[Saved entries]

☆ ☆ ☆ ☆ ☆

/-- The address space of a scalar load or store and its alignment (R56): the third space code is an OPERAND fault, an address that is
not a multiple of 8 an ALIGN fault; otherwise ld puts the 64-bit little-endian value into rd and st stores rd. The tile store is
accessed within its 8 MiB. -/
def Obligations.ScalarLoadsAndStores : Prop :=
  ∀ (s : State) (c : CoreNo) (g : Guard) (rd ra : BitVec 5) (spc : BitVec 2) (imm : BitVec 37) (ue : Bool), Takes s.dev c g →
    let a := ((s.dev.core c).sr ra.toNat + imm.signExtend 64).toNat
    (spc = 3 → Completes (.ld c g rd ra spc imm ue) s (s.dev.seqFault c (mkWord 0 false 0x30 g (opSM rd ra spc imm)) 0 { cause := 0x02 }) ∧
      Completes (.st c g rd ra spc imm) s (s.dev.seqFault c (mkWord 0 false 0x31 g (opSM rd ra spc imm)) 0 { cause := 0x02 })) ∧
    (spc ≠ 3 → a % 8 ≠ 0 →
      Completes (.ld c g rd ra spc imm ue) s
        (s.dev.seqFault c (mkWord 0 false 0x30 g (opSM rd ra spc imm)) 0 { cause := 0x03, addr := a, aspace := spc.toNat }) ∧
      Completes (.st c g rd ra spc imm) s
        (s.dev.seqFault c (mkWord 0 false 0x31 g (opSM rd ra spc imm)) 0 { cause := 0x03, addr := a, aspace := spc.toNat })) ∧
    (spc = 0 → a % 8 = 0 → a + 8 ≤ 0x800000 →
      Completes (.ld c g rd ra spc imm ue) s
        ((s.dev.updCore c fun x => x.setSr rd.toNat (BitVec.ofNat 64 (leNat (x.tsRead a 8)))).retire c 8) ∧
      Completes (.st c g rd ra spc imm) s ((s.dev.tileWrite c a (leBytes 8 ((s.dev.core c).sr rd.toNat).toNat)).retire c 8)) ∧
    (∀ b d, spc ≠ 3 → a % 8 = 0 → s.dev.coreRead c 0 spc.toNat a 8 ue = (.ok b, d) →
      Completes (.ld c g rd ra spc imm ue) s ((d.updCore c fun x => x.setSr rd.toNat (BitVec.ofNat 64 (leNat b))).retire c 8)) ∧
    (∀ d, spc ≠ 3 → a % 8 = 0 → s.dev.coreWrite c 0 spc.toNat a (leBytes 8 ((s.dev.core c).sr rd.toNat).toNat) = (.ok (), d) →
      Completes (.st c g rd ra spc imm) s (d.retire c 8))

/-- Branches (R49, R57): the next instruction is the delay slot at the branch address + 8, whether or not the branch is taken; then the
sequencer goes to the target, or on. bl and blr write the address after the delay slot; blr with RD = RA is ILLEGAL.
Hardware loops (R58): loop loads its counter and its body runs from the next instruction; a count of zero skips the body; a fifth
loop is LOOP_DEPTH and a body that does not end before the enclosing one's is LOOP_FORM. Loop-end handling decrements the counter and
returns to the body's first instruction, or deactivates the loop. mflc and mtlc move a counter. -/
def Obligations.BranchesAndLoops : Prop :=
  (∀ (s : State) (c : CoreNo) (g : Guard) (rd ra : BitVec 5) (off : BitVec 39) (long : Bool), TakesFlow s.dev c g →
    (s.dev.core c).skipSlot = none →
    let pc := (s.dev.core c).pc
    let rel := pc + ((off.signExtend 48) <<< 3)
    let abs : BitVec 48 := ((s.dev.core c).sr ra.toNat).setWidth 48
    let ret : Word := (pc + (if long then 24 else 16)).setWidth 64
    let link (x : Core) : Core := x.setSr rd.toNat ret
    let jump (x : Core) (t : BitVec 48) : Core := { x with slot := some ⟨pc, some t⟩, pc := pc + 8 }
    Completes (.b c g off) s (s.dev.updCore c fun x => jump x rel) ∧
    Completes (.br c g ra) s (s.dev.updCore c fun x => jump x abs) ∧
    (∃ d, Completes (.bl c g rd off long) s d ∧ d.core c = jump (link (s.dev.core c)) rel) ∧
    (rd ≠ ra → ∃ d, Completes (.blr c g rd ra long) s d ∧ d.core c = jump (link (s.dev.core c)) abs) ∧
    Completes (.blr c g rd rd long) s (s.dev.seqFault c (mkWord 0 false 0x43 g (opSB rd rd 0)) 0 { cause := 0x01 }) ∧
    (∀ (d : Dev) (b t : BitVec 48), (d.core c).slot = some ⟨b, some t⟩ →
      ((d.retire c 8).core c).pc = t ∧ ((d.retire c 8).core c).slot = none) ∧
    (∀ (d : Dev) (b : BitVec 48), (d.core c).slot = some ⟨b, none⟩ →
      ((d.retire c 8).core c).pc = (d.core c).pc + 8 ∧ ((d.retire c 8).core c).slot = none)) ∧
  (∀ (s : State) (c : CoreNo) (g : Guard) (rd ra : BitVec 5) (lc : BitVec 2) (n : LoopCnt) (e : BitVec 25) (long : Bool),
    let x := s.dev.core c
    let cnt : Word := match n with | .reg ra => x.sr ra.toNat | .imm k => k.setWidth 64
    let last := x.pc + BitVec.ofNat 48 (8 * e.toNat)
    let w := mkWord 0 false 0x48 g (opSL lc n e)
    (TakesFlow s.dev c g →
      (4 ≤ x.loops.length → Completes (.loop c g lc n e long) s (s.dev.seqFault c w 0 { cause := 0x09 })) ∧
      (∀ l r, x.loops = l :: r → r.length < 3 → l.last ≤ last →
        Completes (.loop c g lc n e long) s (s.dev.seqFault c w 0 { cause := 0x08 })) ∧
      (x.loops.length < 4 → (∀ l r, x.loops = l :: r → last < l.last) →
        (cnt = 0 → ∃ d, Completes (.loop c g lc n e long) s d ∧
          d.core c = { x.setLc lc.toNat 0 with pc := last + (if long then 16 else 8) }) ∧
        (cnt ≠ 0 → ∃ d, Completes (.loop c g lc n e long) s d ∧
          d.core c = { x.setLc lc.toNat cnt with loops := ⟨lc.toNat, x.pc + 8, last⟩ :: x.loops, pc := x.pc + 8 }))) ∧
    (Takes s.dev c g →
      Completes (.mflc c g rd lc) s ((s.dev.updCore c fun x => x.setSr rd.toNat (x.lcr lc.toNat)).retire c 8) ∧
      Completes (.mtlc c g lc ra) s ((s.dev.updCore c fun x => x.setLc lc.toNat (x.sr ra.toNat)).retire c 8)) ∧
    (∀ l r, x.slot = none → x.loops = l :: r → l.last = x.pc →
      (x.lcr l.lc ≠ 1 → ((s.dev.retire c 8).core c) = { x.setLc l.lc (x.lcr l.lc - 1) with pc := l.first }) ∧
      (x.lcr l.lc = 1 → ((s.dev.retire c 8).core c) = { x.setLc l.lc 0 with pc := x.pc + 8, loops := r })))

☆ ☆ ☆ ☆ ☆

What to work on:
Write the opening line of the data above and every line after it, exactly, stopping once you have written the line with "def Obligations.ScalarLoadsAndStores : Prop".

Expected answer:
/-- The address space of a scalar load or store and its alignment (R56): the third space code is an OPERAND fault, an address that is
not a multiple of 8 an ALIGN fault; otherwise ld puts the 64-bit little-endian value into rd and st stores rd. The tile store is
accessed within its 8 MiB. -/
def Obligations.ScalarLoadsAndStores : Prop :=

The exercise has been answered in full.